Polly Wanna Cracker? | #Amwriting (dot org).
I found this post by Nathan Lowell in this thread on the KindleBoards forums.
In a nutshell, he says that people who simply try to max out the number of Twitter followers, facebook friends or whatever are missing the point of social media. His point is that when you do mass advertising the responses are tiny percentages so to get a reasonable return you need to have ten or twenty thousand contacts. It’s like buying a television ad. The better way to make social media work is to have a conversation with people and become something that isn’t just a name. As soon as someone thinks of you as a real person even if it is the most tenuous of connections, they are much more likely to buy your stuff and like your stuff once they have read it.
I think he is dead on balls accurate.
I actually even have a relevant anecdote. I knew I was going to be doing a lot of driving for Thanksgiving and I wanted something to listen to in the car. I went over to podiobooks.com to find something interesting.
I went to the fantasy section and saw a bunch of stuff by a bunch of people I had never heard of. I went to the “what’s hot” charts and saw a bunch of stuff by people of I had never heard of and a book called Ravenwood by this guy named Nathan Lowell. Well shit, I’ve heard of him, I’ve seen him on Kindle Boards a lot and he seems like a sensible person. I downloaded all the episodes of Ravenwood and listened to them all on the trip. I enjoyed it a bunch and when I came back I went to look for more of his stuff. I’m pretty sure that I will be spending money on his stuff in the near future and unless it is very disappointing, I will be keeping an eye out for all of his stuff.
Nathan got a customer who is going to be looking for his work just because I’ve seen him on an online forum.
One of the other points that Nathan has made online before is that you don’t need a ton of people to read your stuff to make a decent living. I think this is one of the advantages of independent publishing.
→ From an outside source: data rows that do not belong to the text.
-- ==== Sys2Proof/Laws/PerInstr.lean ====
section
/-! SUPPORT. The first word of every instruction (01 R16, R20, R32), one lemma for each constructor: it fits 32 bits, the opcode map
gives its major opcode and function the length that its `LEN` field holds, and the instruction has as many words as that length
says. An event has no words. -/

namespace Sys2Proof

/-- What the first word of a list of instruction words says of the list. -/
def Laws.FirstWord.First : List Nat → Prop
  | [] => True
  | w :: ws => w < 2 ^ 32 ∧ lenFor (majField w) (fnField w) = some (lenField w) ∧ ws.length + 1 = wordsOfLen (lenField w)
/-- The statement about an instruction. -/
def Laws.FirstWord.Statement (i : Instr) : Prop := Laws.FirstWord.First i.words
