-- Words written out from the encodings -----------------------------------------------------------------------------
-- Fields of word 0 from the left: LEN, maj, fn, then a, b, p, pn and w (Q), a and imm (I), d, a and b (T), or p and off (B).

/-- 01 R21, R35; 08 R174: `add.w h1, s2` under p3 is the manual's worked word; maj 0x02 and 0x03 by their rows. -/
theorem test_word_integer : decodeWords [0b00_000001_000000_000001_100010_011_0_10] = .ok (.add .w32 (.h 0) (.s 2) ⟨3, false⟩, 1) ∧
    decodeWords [0x0100189A] = .ok (.add .w32 (.h 0) (.s 2) ⟨3, false⟩, 1) ∧
    decodeWords [0b00_000001_001000_010001_010101_111_1_00] = .ok (.remu .w8 (.m 0) .self ⟨7, true⟩, 1) ∧
    decodeWords [0b00_000010_000111_010000_101111_000_0_01] = .ok (.sar .w16 (.h 15) (.s 15) on, 1) ∧
    decodeWords [0b00_000011_001001_010110_000000_001_0_11] = .ok (.bswap .w64 .sender ⟨1, false⟩, 1) ∧
    decodeWords [0b00_000011_000010_010111_010100_000_0_11] = .ok (.minu .w64 .chan (.m 3) on, 1) := ⟨rfl, rfl, rfl, rfl, rfl, rfl⟩
/-- 08 R176 to R178: immediates are signed, shift counts have six bits, and `lit`'s low word comes first. -/
theorem test_word_immediate : decodeWords [0b00_000100_000000_100001_111111111111] = .ok (.addi (.s 1) (-1), 1) ∧
    decodeWords [0b00_000100_000110_000001_000000_111111] = .ok (.sari (.h 0) 63, 1) ∧
    decodeWords [0b00_000101_000000_000000_100000000000] = .ok (.li 0x800, 1) ∧
    decodeWords [0x85040000, 0x89ABCDEF, 0x01234567] = .ok (.lit 0x0123456789ABCDEF, 3) ∧
    decodeWords [0b00_000110_000000_101111_000010_000000] = .ok (.keep 15 (.h 1), 1) ∧
    decodeWords [0b00_000110_000010_000001_100000_000_0_10] = .ok (.lea .w32 (.h 0) (.s 0) on, 1) := ⟨rfl, rfl, rfl, rfl, rfl, rfl⟩
/-- 08 R179 to R183 and 01 R24: maj 0x08, 0x09, 0x0C, 0x0D and 0x0E. -/
theorem test_word_float_and_predicate : decodeWords [0b00_001000_000011_000001_000010_000_0_00] = .ok (.fdiv (.h 0) (.h 1) on, 1) ∧
    decodeWords [0b01_001001_000000_000001_000010_000_0_00, 0b000011_100101_000_0000_100_0000_1_00000, 0] = .ok (.ffma (.h 0) (.h 1) (.h 2) (some 5) .sr true on, 3) ∧
    decodeWords [0b01_001001_000001_000001_000000_000_0_10, 0b000000_000000_000_0000_001_0101_0_00000, 0] = .ok (.fcvt .b2f .w32 (.h 0) none .rz false on, 3) ∧
    decodeWords [0b01_001100_000000_000001_000010_000_0_11, 0b000000_000000_111_1001_000_0000_0_00000, 0] = .ok (.pset .gtu .w64 (.h 0) (.h 1) 7 on, 3) ∧
    decodeWords [0b01_001100_000001_000001_000010_000_0_00, 0b000000_000000_001_1010_000_0000_0_00000, 0] = .ok (.psetf .un (.h 0) (.h 1) 1 on, 3) ∧
    decodeWords [0b00_001101_000010_000111_000000_000110] = .ok (.pxor 7 0 6, 1) ∧
    decodeWords [0b00_001110_000000_000001_000010_010_1_00] = .ok (.sel (.h 0) (.h 1) ⟨2, true⟩, 1) := ⟨rfl, rfl, rfl, rfl, rfl, rfl, rfl⟩
/-- 08 R184, R186, R187: branches, `jmpx`, and the four scratchpad instructions. -/
theorem test_word_control_and_scratchpad : decodeWords [0x100BFFFD] = .ok (.br 2 (-3), 1) ∧
    decodeWords [0b00_010000_001_111_100000000000000000] = .ok (.bp 7 0x20000, 1) ∧ decodeWords [0b00_010000_011_001_000000000000000000] = .ok (.ret 1, 1) ∧
    decodeWords [0b00_010001_000000_000001_000000_000_0_00] = .ok (.jmpx (.h 0) on, 1) ∧
    decodeWords [0b00_010100_000001_000001_000010_000_0_01] = .ok (.st .w16 (.h 0) (.h 1) on, 1) ∧
    decodeWords [0b01_010101_000000_000001_000010_000_0_10, 0b000000_100000_000_0000_000_0001_0_00000, 0xFFFFFFF8] =
      .ok (.ldx .w32 (.h 0) (.h 1) (-8) true (some 0) on, 3) ∧
    decodeWords [0b01_010101_000001_000001_000010_000_0_11, 0b000011_000000_000_0000_000_0000_0_00000, 16] =
      .ok (.stx .w64 (.h 0) (.h 1) (.h 2) 16 on, 3) := ⟨rfl, rfl, rfl, rfl, rfl, rfl, rfl⟩
/-- 09 R195 to R199: handles. -/
theorem test_word_tiles : decodeWords [0b00_011000_000000_011111_000000_000000] = .ok (.tfree (.t 31), 1) ∧
    decodeWords [0b00_011000_000001_000000_100110_000001] = .ok (.tstat (.q 1 2) true, 1) ∧ decodeWords [0b00_011000_000010_101111_000000_000000] = .ok (.tzero (.q 3 3), 1) ∧
    decodeWords [0b11_011001_000000_000101_000000_000000, 0xF0000024, 0xF0000025, 0x100, 0b0000_1_1000_1111_10000000000_10000000] =
      .ok (.tdef (.t 5) (.subst (.s 4)) (.subst (.s 5)) (.const 256) 128 1024 15 8 true, 5) ∧
    decodeWords [0b11_011001_000001_000101_000110_000000, 0, 0, 0b0000000000000_1111111111_01111111, 0b0000000000000_00000000011_00000010] =
      .ok (.tview (.t 5) (.t 6) 127 1023 2 3, 5) := ⟨rfl, rfl, rfl, rfl, rfl⟩
/-- 09 R200, R201: the five copies. -/
theorem test_word_copies : decodeWords [0b11_011010_000000_000001_000010_1_00_000, 0, 0, 0, 0] = .ok (.tcopy (.t 1) (.t 2) true, 5) ∧
    decodeWords [0b11_011010_000001_000001_000010_1_10_000, 0, 0, 0, 0b11_01_0000] = .ok (.tfetch { copy with gf := .gt (.t 2), lu := true, sem := .acq, sc := .p }, 5) ∧
    decodeWords [0b11_011010_000010_000000_000001_1_01_000, 4, 5, 6, 0b000000_10_10_1000] =
      .ok (.twrite { copy with gf := .g4, lu := true, p0 := .const 4, p1 := .const 5, p2 := .const 6, sem := .rel, sc := .k, wbar := 8 }, 5) ∧
    decodeWords [0b11_011010_000011_000001_000000_0_00_000, 4, 5, 6, 0b000011_00_00_0000] = .ok (.tgath { copy with p0 := .const 4, p1 := .const 5, p2 := .const 6 } (.t 3), 5) ∧
    decodeWords [0b11_011010_000100_000000_000001_0_00_000, 4, 5, 6, 0b100011_01_10_0001] =
      .ok (.tscat { copy with p0 := .const 4, p1 := .const 5, p2 := .const 6, sem := .rel, sc := .c, wbar := 1 } (.q 0 3), 5) := ⟨rfl, rfl, rfl, rfl, rfl⟩
/-- 09 R209 to R212: rings and barriers. -/
theorem test_word_rings_and_barriers : decodeWords [0b00_011011_000000_000011_010100_001000] = .ok (.rdef 3 20 8, 1) ∧
    decodeWords [0b00_011011_000001_000010_000001_111111] = .ok (.radv 2 true 63, 1) ∧ decodeWords [0b00_011011_000010_000001_000000_000111] = .ok (.rwait 1 false 7, 1) ∧
    decodeWords [0b00_011100_000000_000111_100000_000000] = .ok (.binit 7 (.s 0), 1) ∧ decodeWords [0b00_011100_000010_000011_000001_000001] = .ok (.bwait 3 (.h 0) true, 1) ∧
    decodeWords [0b00_011100_000011_000011_000000_000001] = .ok (.bstat 3 true, 1) := ⟨rfl, rfl, rfl, rfl, rfl, rfl⟩
/-- 10 R234, R239, R243: matrix instructions. -/
theorem test_word_matrix : decodeWords [0b00_100000_000000_110101_000000_000100] = .ok (.mclr 3 .orand, 1) ∧ decodeWords [0b00_100000_000001_000000_000010_0000_1_0] = .ok (.mlda (.t 2) true, 1) ∧
    decodeWords [0b00_100000_000010_000000_000010_0000_0_1] = .ok (.mldb (.t 2) true false, 1) ∧ decodeWords [0b00_100000_000011_000000_000010_0000_1_1] = .ok (.mtr (.t 2) true true, 1) ∧
    decodeWords [0b00_100000_000100_000000_000001_100000] = .ok (.mrelay (.h 0) (.s 0), 1) ∧
    decodeWords [0b01_100001_000000_110010_110000_110001, 0b000000_000000_00_001_00_0000000000000, 0] = .ok (.mma 0 .la .lb .minp false false, 3) ∧
    decodeWords [0b01_100001_000001_110011_000001_000010, 0b000011_000100_11_000_11_0000000000000, 0] = .ok (.mmas 1 (.tile (.t 1)) (.tile (.t 2)) (some (.t 3)) (some (.t 4)) .pt true true, 3) ∧
    decodeWords [0b01_100001_000010_110100_110101_000000, 0b000000_000000_00_100_00_0000000000000, 0] = .ok (.macc 2 (.acc 3) .orand false, 3) ∧
    decodeWords [0b11_100010_000000_110101_000100_000000, 0b000000000_1111111_0_0000001_000_1_1_100, 0, 0, 0] = .ok (.mst 3 (.t 4) 1 127 true true .sr, 5) := ⟨rfl, rfl, rfl, rfl, rfl, rfl, rfl, rfl, rfl⟩
/-- 10 R245 to R259: one word of every vector major opcode, and every field of the extension. -/
theorem test_word_vector : decodeWords [0b01_100100_000110_000000_000001_000010, 0b000011_000000_001_1_1_1_1_0_0000_00000000, 0] =
      .ok (.vfma (.t 0) (.t 1) (.t 2) { ext with c := .t 3, rnd := .rz, sat := true, lua := true, lub := true, luc := true }, 3) ∧
    decodeWords [0b01_100100_000000_000000_000001_000000, 0b000000_000000_000_0_0_0_0_1_0000_00000000, 0x3F800000] = .ok (.vadd (.t 0) (.t 1) (.t 0) { ext with xs := true, k := 0x3F800000 }, 3) ∧
    decodeWords [0b01_100101_001010_000000_000001_000000, 0, 0] = .ok (.verf (.t 0) (.t 1) ext, 3) ∧
    decodeWords [0b01_100110_000000_000000_000001_000000, 0b000000_100010_000_0_0_0_0_1_0111_00000000, 0] = .ok (.vcmp (.t 0) (.t 1) (.t 0) { ext with sx := .s 2, xs := true, fx := 7 }, 3) ∧
    decodeWords [0b01_100111_000011_000000_000001_000000, 0, 0] = .ok (.vcsum (.t 0) (.t 1) ext, 3) ∧
    decodeWords [0b01_101000_000001_000000_000001_000000, 0b000011_000000_100_0_1_0_0_0_0000_00000000, 0] = .ok (.vquant (.t 0) (.t 1) { ext with c := .t 3, rnd := .sr, lua := true }, 3) ∧
    decodeWords [0b01_101001_000101_000000_000001_000000, 0, 5] = .ok (.vunpk (.t 0) (.t 1) { ext with k := 5 }, 3) ∧
    decodeWords [0b01_101010_000111_000000_000001_000010, 0b000000_000000_000_0_0_0_0_0_0001_00000000, 0] = .ok (.vshr (.t 0) (.t 1) (.t 2) { ext with fx := 1 }, 3) ∧
    decodeWords [0b01_101011_000010_000000_000000_000000, 0b000000_100000_000_0_0_0_0_0_0001_00000000, 0] = .ok (.vfill (.t 0) { ext with sx := .s 0, fx := 1 }, 3) := ⟨rfl, rfl, rfl, rfl, rfl, rfl, rfl, rfl, rfl⟩
/-- 09 R213 to R218, R224: atomics, fences, reductions, allocations and extents. -/
theorem test_word_memory : decodeWords [0b01_110000_001001_000001_000010_000_0_11, 0b000011_100000_11_10_0_000000000000000, 0xFFFFFFF8] =
      .ok (.acas (.h 0) (.h 1) (.h 2) (some 0) .ar .k false (-8) on, 3) ∧
    decodeWords [0b01_110000_000000_000001_000010_000_0_11, 0b000000_000000_00_00_1_000000000000000, 0] = .ok (.aadd (.h 0) (.h 1) none .relaxed .a true 0 on, 3) ∧
    decodeWords [0b00_110010_000000_000000_00000000_11_10] = .ok (.fence true true .k, 1) ∧ decodeWords [0b00_110010_000000_000000_00000000_10_11] = .ok (.fence false true .p, 1) ∧
    decodeWords [0b11_110001_000000_000000_000001_001101, 1, 2, 3, 0b0000000_10_0101_00000000011_00000010] = .ok (.robj (.h 0) 13 (.const 1) (.const 2) (.const 3) 2 3 5 .max, 5) ∧
    decodeWords [0b11_110001_000001_000000_000001_000000, 1, 2, 3, 1] = .ok (.ared (.t 1) (.const 1) (.const 2) (.const 3) true, 5) ∧
    decodeWords [0b11_110011_000000_000000_000000_000000, 0, 2, 3, 0b11] = .ok (.balloc (.const 0) (.const 2) (.const 3) true true, 5) ∧
    decodeWords [0b11_110011_000011_000000_000000_000000, 0, 2, 3, 0] = .ok (.xunmap (.const 0) (.const 2) (.const 3), 5) := ⟨rfl, rfl, rfl, rfl, rfl, rfl, rfl, rfl⟩
/-- 11 R265, R273 to R275, R279, R284, R286: messages, lifecycle and the registry. -/
theorem test_word_messages : decodeWords [0b01_110100_000000_100001_000000_000_0_00, 0b000001_000010_000000_000000_010_1_1101, 0] =
      .ok (.send (.s 1) { note with pl := [.h 0, .h 1], bnc := true, ch := 13 } on, 3) ∧
    decodeWords [0b01_110100_000011_100001_000000_000_0_00, 0b000001_000000_000000_000000_001_0_0010, 0b000101_000000_000000_000000_001_111_00] =
      .ok (.callRequest (.s 1) { note with pl := [.h 0], ch := 2, tl := [.t 5], ys := 7 } on, 3) ∧
    decodeWords [0b01_110100_000100_010110_100000_000_0_00, 0b000001_000000_000000_000000_001_0_0000, 0] = .ok (.reply .sender (.s 0) (.h 0) on, 3) ∧
    decodeWords [0b00_110101_000000_000001_000111_000_0_00] = .ok (.await (.h 0) 7 on, 1) ∧ decodeWords [0b00_110101_000001_000000_000000_011_1_00] = .ok (.end_ ⟨3, true⟩, 1) ∧
    decodeWords [0b11_110110_000000_000000_000000_000000, 2, 3, 4, 0b11] = .ok (.spawn (.const 2) (.const 3) (.const 4) true true, 5) ∧
    decodeWords [0b00_110111_000101_000001_000000_000_0_10] = .ok (.kill (.h 0) .tree on, 1) ∧ decodeWords [0b00_111000_000011_000001_000010_000_0_00] = .ok (.reg (.h 0) (.h 1) on, 1) ∧
    decodeWords [0b11_111001_000000_000000_000000_000000, 2, 0, 0, 1] = .ok (.supStop (.const 2), 5) ∧
    decodeWords [0b11_111001_000001_000000_000000_000000, 2, 0, 0, 2] = .ok (.supqState (.const 2), 5) := ⟨rfl, rfl, rfl, rfl, rfl, rfl, rfl, rfl, rfl, rfl⟩
/-- 08 R189, R191, R192; 11 R288, R290: system, debug and boot instructions. -/
theorem test_word_system : decodeWords [0b00_111010_000010_000001_000000_000_0_00] = .ok (.ctrd (.h 0) on, 1) ∧ decodeWords [0x3B000000] = .ok (.nop, 1) ∧
    decodeWords [0b00_111011_000010_000000_000000_111111] = .ok (.trap 63, 1) ∧ decodeWords [0b00_111100_000000_000001_001101_000_0_00] = .ok (.dhalt (.h 0) 13 on, 1) ∧
    decodeWords [0b01_111101_000001_000001_000000_000_0_00, 0b001_1_11_00000000000000000000000000, 0x400000] = .ok (.dwp (.h 0) 1 true 3 0x400000 on, 3) ∧
    decodeWords [0b01_111101_000000_000001_000000_000_0_00, 0b011_1_00_00000000000000000000000000, 0] = .ok (.dbp (.h 0) 3 true on, 3) ∧
    decodeWords [0b00_111110_000000_000001_000010_000_0_00] = .ok (.rpwr (.h 0) (.h 1) on, 1) ∧ decodeWords [0x3E080000] = .ok (.halt .zero on, 1) := ⟨rfl, rfl, rfl, rfl, rfl, rfl, rfl, rfl⟩
/-- 01 R34: the words that the manual lists as ILLEGAL, and words cut short (R19). -/
theorem test_word_refused : decodeWords [0] = .error .major ∧ decodeWords [0x01240000] = .error .fn ∧ decodeWords [0x4100189A, 0, 0] = .error .len ∧
    decodeWords [0x01001618] = .error .selector ∧ decodeWords [0x0D0C2081] = .error .reserved ∧ decodeWords [0x3F000000] = .error .major ∧
    decodeWords [0x85040000, 1] = .error .short ∧ decodeWords [0b11_110011_000001_000000_000000_000000, 0xF0000040, 0, 1, 0] = .error .marker ∧
    decodeWords [0b11_011001_000000_000101_000000_000000, 0, 0, 0, 0xF0000024] = .error .marker := ⟨rfl, rfl, rfl, rfl, rfl, rfl, rfl, rfl, rfl⟩
/-- The host's word and the next fetch (00 R12; 01 R17): the first word is the lowest, and the next step runs it. -/
theorem test_table_word : decodeTableWord 32 0x0100189A = some (.add .w32 (.h 0) (.s 2) ⟨3, false⟩) ∧
    decodeTableWord 96 0x01234567_89ABCDEF_85040000 = some (.lit 0x0123456789ABCDEF) ∧ decodeTableWord 32 0 = none := ⟨rfl, rfl, rfl⟩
Since you can produce a book for a lot less money when you don’t have to print thousands of copies you can make a book viable with a lot fewer sales.
That should mean that more niche projects become viable and that means that we should see more creative and interesting stuff that doesn’t fit the mainstream. There’s a rule out there that if you can imagine some twisted freaky kind of porn, it already exists somewhere on the internet. That same general idea is true for all the other freaky twisted stuff in your brain. Yeah, there is probably some Daneel Olivaw/Giskard Reventlov slash fic out there and as freaky as that is, it means there is also something else that is awesome about robots that are self aware.
The key to it all is the intersection of the two ideas. Somewhere out there is a robotics forum with some off topic stuff where they discuss robots in fiction. Somewhere out there is a SF forum with a lot of fans who love robot fiction. If this is the stuff you love, be a part of these communities. Be a REAL part of these communities. Don’t just go there and spam your book, that makes you a loser. Go there and participate in those forums as a person who loves that stuff. You will inevitably build relationships with other people who love that stuff. When you then write something that appeals to people who love that stuff you have an audience who loves that stuff and who knows you as a person who loves that stuff. You have instant cred in that community. You have touched them a tiny bit as a real person so they will be more open to reading your shit.
Participate in communities of people who love what you love. Write what you love. You’ll have a willing pool of customers. You’ll make them happy and they will make you happy.